Нет, все-таки нехорошо мучить людей, особенно таких молодых, пытаться встроить их в свою дидактическую схему, наверняка не самую эффективную. Дух дышит, где хочет, само собой. Она говорила им о самоопределении, и его это задело, и он, наверное, ходил и думал, вместо того чтобы дрыхнуть в наушниках или мирно курить траву с друзьями на чужой кухне, где стены расписаны кислотными красками от пола до потолка. Иванна знала, что и как бывает, когда начинаешь думать о чем-то, что не имеет отношения к жизни здесь и теперь, – то есть не о деньгах, не о сексе, не о еде, карьере, больном зубе и протекающей трубе под раковиной. Начинает ныть тело. И чувствуешь тихий внутренний гул и догадываешься, что это кровь шумит и движется. И садишься всегда в одном и том же месте – с нормальной точки зрения, в одном из самых неудобных мест, на пол между балконной дверью и письменным столом. Но сначала, прежде чем сесть в любимом углу, Иванна переодевалась, снимала махровый халат, надевала старые черные джинсы, шерстяные гетры с черно-красным закарпатским орнаментом и длинный синий свитер. Она смогла бы объяснить, почему так одевается, хотя, безусловно, объяснение было бы странным: иногда, в какой-то момент почти неподвижного сидения в позе, когда голова помещается между согнутыми коленями, ей начинало казаться, что надо встать, одеться, зашнуровать черные кожаные ботинки, надеть куртку с капюшоном, выйти из дому и идти куда-то, где предстоит тяжелая и достаточно пыльная работа. Не потому, что хочется, а потому, что в этом есть странная, но, безусловно, осознанная необходимость.

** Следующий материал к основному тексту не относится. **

-- ==== Sys2Proof/Certificates/Slice0/Obligations.lean ====
section
/-! DEFINITION. The statements for the provers, each a named proposition about the model; a statement named …Complete says, command by
command, under which conditions on the state and the operands a command answers which next state. -/

open Sys2Proof Sys2Proof.Machine

/-- O1. A step of a state with command c at the front of its queue is exec of c on that state with the queue's rest. The queue
of waiting commands is the model's form of the hardware's order of work (R359). -/
def Obligations.StepRunsFront : Prop :=
  ∀ (c : Instr) (rest : List Instr) (s : State), step { s with pending := c :: rest } = exec c { s with pending := rest }

/-- O2. A step with an empty queue passes one nanosecond of uptime and changes nothing but uptime, cluster time and what leaves the
device; a device without power keeps its cluster time and sends nothing, and without a PTP master port nothing leaves (R310). This is
the model's choice (log entry 99), no rule of the spec. -/
def Obligations.IdlePassesTime : Prop :=
  ∀ (s : State), s.pending = [] → ∃ time sent,
    step s = .next (s.withDev { s.dev with uptime := s.dev.uptime + 1, time := time, out := s.dev.out ++ sent }) ∧
    (s.dev.power.state = .off → time = s.dev.time ∧ sent = []) ∧ ((∀ e ∈ s.dev.time.ptp, e.2.1 ≠ 1) → sent = [])

/-- O3. Every command answers a next state, from every state and on all operands, and leaves the queue as it stands: what the
spec turns away (R9, R12, R23, R359) it turns away in the next state. -/
def Obligations.EveryCommandCompletes : Prop :=
  ∀ (c : Instr) (s : State), ∃ t, exec c s = .next t ∧ t.pending = s.pending

/-- O4. No step leads back to an earlier lifecycle state (R331). -/
def Obligations.LifecycleNeverReturns : Prop :=
  ∀ (s t : State), step s = .next t → s.vault.lifecycle ≤ t.vault.lifecycle

/-- O5. No step lowers the fuse counter of image versions (R335). -/
def Obligations.MinVersionNeverFalls : Prop :=
  ∀ (s t : State), step s = .next t → s.vault.minVersion ≤ t.vault.minVersion

/-- O6. A step from a state with a legal vault leaves the vault legal: a lifecycle state that is not reserved, a debug level
that it allows, a fuse counter of at most 64 (R331, R332, R335). -/
def Obligations.VaultStaysLegal : Prop :=
  ∀ (s t : State), s.vault.Legal → step s = .next t → t.vault.Legal

/-- O7. The vault is legal at reset. The lifecycle state at reset, BLANK, is the model's choice (log entry 11). -/
def Obligations.ResetVaultLegal : Prop :=
  State.reset.vault.Legal

/-- O8. (R331–R338): the commands that `mayTouchVault` lists are the only ones that change the fuses, the key store, the
lifecycle state or the debug level. -/
def Obligations.OnlySecurityTouchesVault : Prop :=
  ∀ (c : Instr) (s t : State), mayTouchVault c = false → exec c s = .next t → t.vault = s.vault

/-- O9. (R426): nothing but a power event reaches a device that is off. -/
def Obligations.PoweredOffIgnores : Prop :=
  ∀ (c : Instr) (s : State), ¬ s.On → powerEvent c = false → exec c s = .next s

/-- O10. (R14, R359, R353): a mailbox command that its guard turns away, sent while its source runs no other, completes with the guard's
status and changes nothing else: REDUCED outside full service, NOT_PERMITTED from a virtual function or from I3C that may not send it, BLOCK_EXPERT while
its block is expert-unlocked. -/
def Obligations.GuardsRefuse : Prop :=
  ∀ (i : Instr) (c : Cmd) (g : Guard) (s : State) (st : MStatus), commandClass i = some (c, g) → s.On →
    guardStatus g c.src.val s.dev = some st → Free c s →
    (∀ k, waitsFor s.dev i = some k → s.Full → s.dev.restarting k = false) →
    Answers i c s (fail st) s.dev

/-- O11. (R353, R359): a command whose serving core restarts waits, its source busy with it, and once that core is up it does what the
command does. -/
def Obligations.HeldWhileRestarting : Prop :=
  ∀ (i : Instr) (k : Nat) (s : State), waitsFor s.dev i = some k → s.Full → s.dev.restarting k = true →
    (∀ c g, commandClass i = some (c, g) → Free c s) →
    ∃ (h : HeldCmd) (d : Dev), Gives i s d ∧ d.heldCmds = s.dev.heldCmds ++ [(k, h)] ∧ d.mem = s.dev.mem ∧ d.out = s.dev.out ∧
      (∀ c g, commandClass i = some (c, g) → (d.frame c.src.val).running = true ∧ (d.frame c.src.val).busy = true) ∧
      ∀ u : State, (∀ j, waitsFor u.dev i = some j → u.dev.restarting j = false) → resume h u = exec i u

/-- O12. (R23): an access to an offset that no block decodes, in the reserved range or inside a block, completes: a read
answers 0 and changes nothing, a write changes nothing but access_denied in IDENT_STATUS. -/
def Obligations.UndecodedOffsets : Prop :=
  ∀ (off size : Nat), (size = 8 ∧ off % 8 = 0 ∨ size = 4 ∧ off % 4 = 0) →
    (regPlace off = none ∨ ∃ p, regPlace off = some p ∧ pfPage p = none ∧ pfFrame p = none ∧ regRow { p with off := p.off / 8 * 8 } = none) →
    (∀ (v : Vault) (d : Dev), regRead off size v d = (0, d)) ∧
    (∀ (r : Req) (value : Word) (s : State), s.On →
      Gives (.registerWrite r off size value) s (s.dev.csrSet 8 (s.dev.csrGet 8 ||| 2#64)) ∧
      (s.dev.csrSet 8 (s.dev.csrGet 8 ||| 2#64)).csrGet 8 = s.dev.csrGet 8 ||| 2#64)

/-- O13. (R8): every block's map has its ID register at 0x0000, read-only, and its STATUS register at 0x0008, whose bits 0 and
1 are W1C and read 0 at reset. -/
def Obligations.StatusRegisters : Prop :=
  ∀ b : Fin 19, (∃ row ∈ regMap b.val, row.off = 0 ∧ row.fields = []) ∧
    (∃ row ∈ regMap b.val, row.off = 8 ∧ { hi := 0, lo := 0, acc := Acc.w1c } ∈ row.fields ∧ { hi := 1, lo := 1, acc := Acc.w1c } ∈ row.fields) ∧
    ∀ u : Nat, u < (if b.val = 5 then 528 else if b.val = 6 then 8 else 1) →
      bits (State.reset.dev.csrGet (statusOff b.val u)).toNat 1 0 = 0

/-- O14. (R9–R11): the fields of a register are treated one by one: each one that the access reaches takes its own written bits
as its access code allows, keeps its value where it is locked or the encoding is reserved, and clears written bits where it is
W1C; a bit of no field that a write can reach keeps its value; access_denied and rsvd_write tell of a locked field and of a
reserved bit or encoding. -/
def Obligations.FieldsOneByOne : Prop :=
  ∀ (b : Nat) (row : RegRow) (locked : Bool) (h : Half) (new old : Nat) (t : Taken), row ∈ regMap b → new < 2 ^ 64 → old < 2 ^ 64 →
    takeWrite b row locked h new old = t →
    (∀ f ∈ row.fields, f.of t.word =
      if f.reached h = false then f.of old
      else if f.acc = .w1c then f.of (blend old 0 (halfMask h &&& new))
      else if f.acc = .rwx ∧ locked = true then f.of old
      else if f.acc ≠ .wo ∧ (encodingOk b row.off f.lo (f.of (blend old new (halfMask h))) || (f.spans && h == .low)) = false then f.of old
      else f.of (blend old new (halfMask h))) ∧
    (∀ i, i < 64 → (∀ f ∈ row.fields, i < f.lo ∨ f.hi < i) → bit t.word i = bit old i) ∧
    (t.denied = true ↔ ∃ f ∈ row.fields, f.reached h = true ∧ f.acc = .rwx ∧ locked = true) ∧
    (t.rsvd = true ↔ new &&& halfMask h &&& (row.defined ^^^ (2 ^ 64 - 1)) ≠ 0 ∨
      ∃ f ∈ row.fields, f.reached h = true ∧ (f.acc = .rw ∨ f.acc = .rwx ∧ locked = false) ∧
        encodingOk b row.off f.lo (f.of (blend old new (halfMask h))) = false ∧ (f.spans && h == .low) = false)

/-- O15. (R53): an unlock uses up the block's challenge, a new challenge supersedes the old one, and the eighth AUTH_FAIL in a
row locks the command out for 60 s, in which every CMD_EXPERT_UNLOCK answers LOCKED_OUT. -/
def Obligations.ExpertChallengeRules : Prop :=
  (∀ (v : Vault) (b seconds : Nat) (tag : Bytes) (d e : Dev) (r : Option MStatus), twf ({} : Challenge) d.expert.challenges = true →
    unlockLockedOut d = false → authoriseUnlock v b seconds tag d = (r, e) →
    tfind e.expert.challenges b = none ∧
    (r = some .authFail ∧ 7 ≤ d.expert.fails → e.expert.lockedUntil = some (d.uptime + 60000000000) ∧ e.expert.fails = 0) ∧
    (r = some .authFail ∧ d.expert.fails < 7 → e.expert.fails = d.expert.fails + 1 ∧ e.expert.lockedUntil = none) ∧
    (r = none → e.expert.fails = 0)) ∧
  (∀ (b : Nat) (d : Dev), ∃ ch : Challenge, tfind (serveEntropy 2 b d).2.expert.challenges b = some ch ∧
    ch.counter = d.expert.counter + 1 ∧ ch.issued = d.uptime) ∧
  (∀ (c : Cmd) (b seconds until_ : Nat) (tag : Bytes) (s : State), Serves {} c s → s.dev.expert.lockedUntil = some until_ →
    s.dev.uptime < until_ → Answers (.cmdExpertUnlock c b seconds tag) c s (fail .lockedOut) s.dev)

/-- O16. (R225): a completion whose recorded generation is not its instance's is discarded: its tag is free, both counts of the
instance advance, and no data arrives anywhere. -/
def Obligations.LateCompletionDiscarded : Prop :=
  ∀ (port : Fin 14) (tag : Nat) (data : Bytes) (poison : Bool) (t : Tag) (s : State), s.On →
    (s.dev.host.tags.find? fun t => decide (t.port = port.val ∧ t.tag = tag)) = some t → t.gen ≠ (s.dev.inst t.inst).gen →
    ∃ d, Gives (.completionReceived port tag data poison) s d ∧
      (d.host.tags.find? fun t => decide (t.port = port.val ∧ t.tag = tag)) = none ∧
      (d.inst t.inst).late = satAdd (2 ^ 64 - 1) (s.dev.inst t.inst).late 1 ∧
      (d.inst t.inst).lateTotal = satAdd (2 ^ 32 - 1) (s.dev.inst t.inst).lateTotal 1 ∧
      (∀ i, i ≠ t.inst → d.inst i = s.dev.inst i) ∧
      d.mem = s.dev.mem ∧ d.tiles = s.dev.tiles ∧ d.acc = s.dev.acc ∧ d.out = s.dev.out ∧ d.hbm = s.dev.hbm ∧ d.wharf = s.dev.wharf

/-- O17. (R49): a manifest in force whose step_lockages is 0 is not reloaded without rollback: INVALID with detail BAD_LENGTH, and
nothing changes. -/
def Obligations.ReloadNeedsSteps : Prop :=
  ∀ (c : Cmd) (source address length : Nat) (m : Manifest) (s : State), Serves {} c s →
    (s.dev.manifest.stage = 0 ∨ 5 < s.dev.manifest.stage) → s.dev.manifest.active = some m → m.stepLockages = 0 →
    Answers (.cmdManifestReload c source address length 0) c s { status := .invalid, detail := VCode.badLength.code } s.dev

/-- O18. (R375): no instruction is longer than 15 bytes; the one encoding that would be, SYNC STI with an 8-byte immediate and
a 4-byte displacement, takes 16 and is undefined. -/
def Obligations.VolilLengthLimit : Prop :=
  (∀ (core : Fin 19) (bs : Bytes) (i : VInstr) (n : Nat), decodeVolil core bs = .found i n → n ≤ 15) ∧
  (∀ (o : VolilM) (core : Fin 19) (rest : Bytes), o.size = .s64 → o.sync = true → o.dsz = 3 →
    (encodeVolil (.mem .sti o)).length = 16 ∧ decodeVolil core (encodeVolil (.mem .sti o) ++ rest) = .undefined) ∧
  (∀ i : VInstr, 15 < (encodeVolil i).length → ∃ o : VolilM, i = .mem .sti o ∧ o.size = .s64 ∧ o.sync = true ∧ o.dsz = 3)

/-- O19. (R372–R376): the decoder reads back every well-formed Volil instruction from its encoding, whatever follows it. -/
def Obligations.VolilRoundTrip : Prop :=
  ∀ (core : Fin 19) (i : VInstr) (rest : Bytes), i.wf core = true →
    decodeVolil core (encodeVolil i ++ rest) = .found i (encodeVolil i).length
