-- ==== Sys2Proof/Laws/State.lean ====
section
/-! SUPPORT. One lemma per field of the device and update of one part of it, each true by unfolding. -/

namespace Sys2Proof.Machine

@[simp] theorem Dev.modPower_power (d : Dev) (f : Power → Power) : (d.modPower f).power = f d.power := rfl
@[simp] theorem Dev.modPower_uptime (d : Dev) (f : Power → Power) : (d.modPower f).uptime = d.uptime := rfl
@[simp] theorem Dev.modPower_csr (d : Dev) (f : Power → Power) : (d.modPower f).csr = d.csr := rfl
@[simp] theorem Dev.modPower_boot (d : Dev) (f : Power → Power) : (d.modPower f).boot = d.boot := rfl
@[simp] theorem Dev.modPower_manifest (d : Dev) (f : Power → Power) : (d.modPower f).manifest = d.manifest := rfl
@[simp] theorem Dev.modPower_expert (d : Dev) (f : Power → Power) : (d.modPower f).expert = d.expert := rfl
@[simp] theorem Dev.modPower_mailbox (d : Dev) (f : Power → Power) : (d.modPower f).mailbox = d.mailbox := rfl
@[simp] theorem Dev.modPower_canal (d : Dev) (f : Power → Power) : (d.modPower f).canal = d.canal := rfl
@[simp] theorem Dev.modPower_locks (d : Dev) (f : Power → Power) : (d.modPower f).locks = d.locks := rfl
@[simp] theorem Dev.modPower_tiles (d : Dev) (f : Power → Power) : (d.modPower f).tiles = d.tiles := rfl
@[simp] theorem Dev.modPower_reduce (d : Dev) (f : Power → Power) : (d.modPower f).reduce = d.reduce := rfl
@[simp] theorem Dev.modPower_mem (d : Dev) (f : Power → Power) : (d.modPower f).mem = d.mem := rfl
@[simp] theorem Dev.modPower_hbm (d : Dev) (f : Power → Power) : (d.modPower f).hbm = d.hbm := rfl
@[simp] theorem Dev.modPower_wharf (d : Dev) (f : Power → Power) : (d.modPower f).wharf = d.wharf := rfl
@[simp] theorem Dev.modPower_kv (d : Dev) (f : Power → Power) : (d.modPower f).kv = d.kv := rfl
@[simp] theorem Dev.modPower_host (d : Dev) (f : Power → Power) : (d.modPower f).host = d.host := rfl
@[simp] theorem Dev.modPower_acc (d : Dev) (f : Power → Power) : (d.modPower f).acc = d.acc := rfl
@[simp] theorem Dev.modPower_net (d : Dev) (f : Power → Power) : (d.modPower f).net = d.net := rfl
@[simp] theorem Dev.modPower_tp (d : Dev) (f : Power → Power) : (d.modPower f).tp = d.tp := rfl
@[simp] theorem Dev.modPower_ring (d : Dev) (f : Power → Power) : (d.modPower f).ring = d.ring := rfl
@[simp] theorem Dev.modPower_cells (d : Dev) (f : Power → Power) : (d.modPower f).cells = d.cells := rfl
@[simp] theorem Dev.modPower_time (d : Dev) (f : Power → Power) : (d.modPower f).time = d.time := rfl
@[simp] theorem Dev.modPower_storage (d : Dev) (f : Power → Power) : (d.modPower f).storage = d.storage := rfl
@[simp] theorem Dev.modPower_sec (d : Dev) (f : Power → Power) : (d.modPower f).sec = d.sec := rfl
@[simp] theorem Dev.modPower_ctrl (d : Dev) (f : Power → Power) : (d.modPower f).ctrl = d.ctrl := rfl
@[simp] theorem Dev.modPower_cores (d : Dev) (f : Power → Power) : (d.modPower f).cores = d.cores := rfl
@[simp] theorem Dev.modPower_rel (d : Dev) (f : Power → Power) : (d.modPower f).rel = d.rel := rfl
@[simp] theorem Dev.modPower_obs (d : Dev) (f : Power → Power) : (d.modPower f).obs = d.obs := rfl
@[simp] theorem Dev.modPower_ledger (d : Dev) (f : Power → Power) : (d.modPower f).ledger = d.ledger := rfl
@[simp] theorem Dev.modPower_heldCmds (d : Dev) (f : Power → Power) : (d.modPower f).heldCmds = d.heldCmds := rfl
@[simp] theorem Dev.modPower_unsent (d : Dev) (f : Power → Power) : (d.modPower f).unsent = d.unsent := rfl
@[simp] theorem Dev.modPower_out (d : Dev) (f : Power → Power) : (d.modPower f).out = d.out := rfl
@[simp] theorem Dev.modPower_fresh (d : Dev) (f : Power → Power) : (d.modPower f).fresh = d.fresh := rfl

Острота длинной мышечной боли и нарастающее гудение во всем теле от полного бессилия перед необходимостью не просто понять, что нужно делать, а уже что-то сделать, через несколько часов становятся привычными – привыкают же люди к тяжелым физическим нагрузкам, невесомости, давлению атмосфер… В комнате темнеет, и единственное, что она выносит из очередной сессии жесткой сосредоточенности и странной грусти, – это понимание того, что есть, по-видимому, две формы существования (а сама ругала студента за одно только упоминание «существования»). Первая – общеупотребимая, и ей, Иванне, не хочется ее квалифицировать, хотя там, конечно, есть много подвидов и модификаций, а вторая – когда стремишься иметь дело только с подлинными вещами, с настоящими, имеющими внутренний смысл.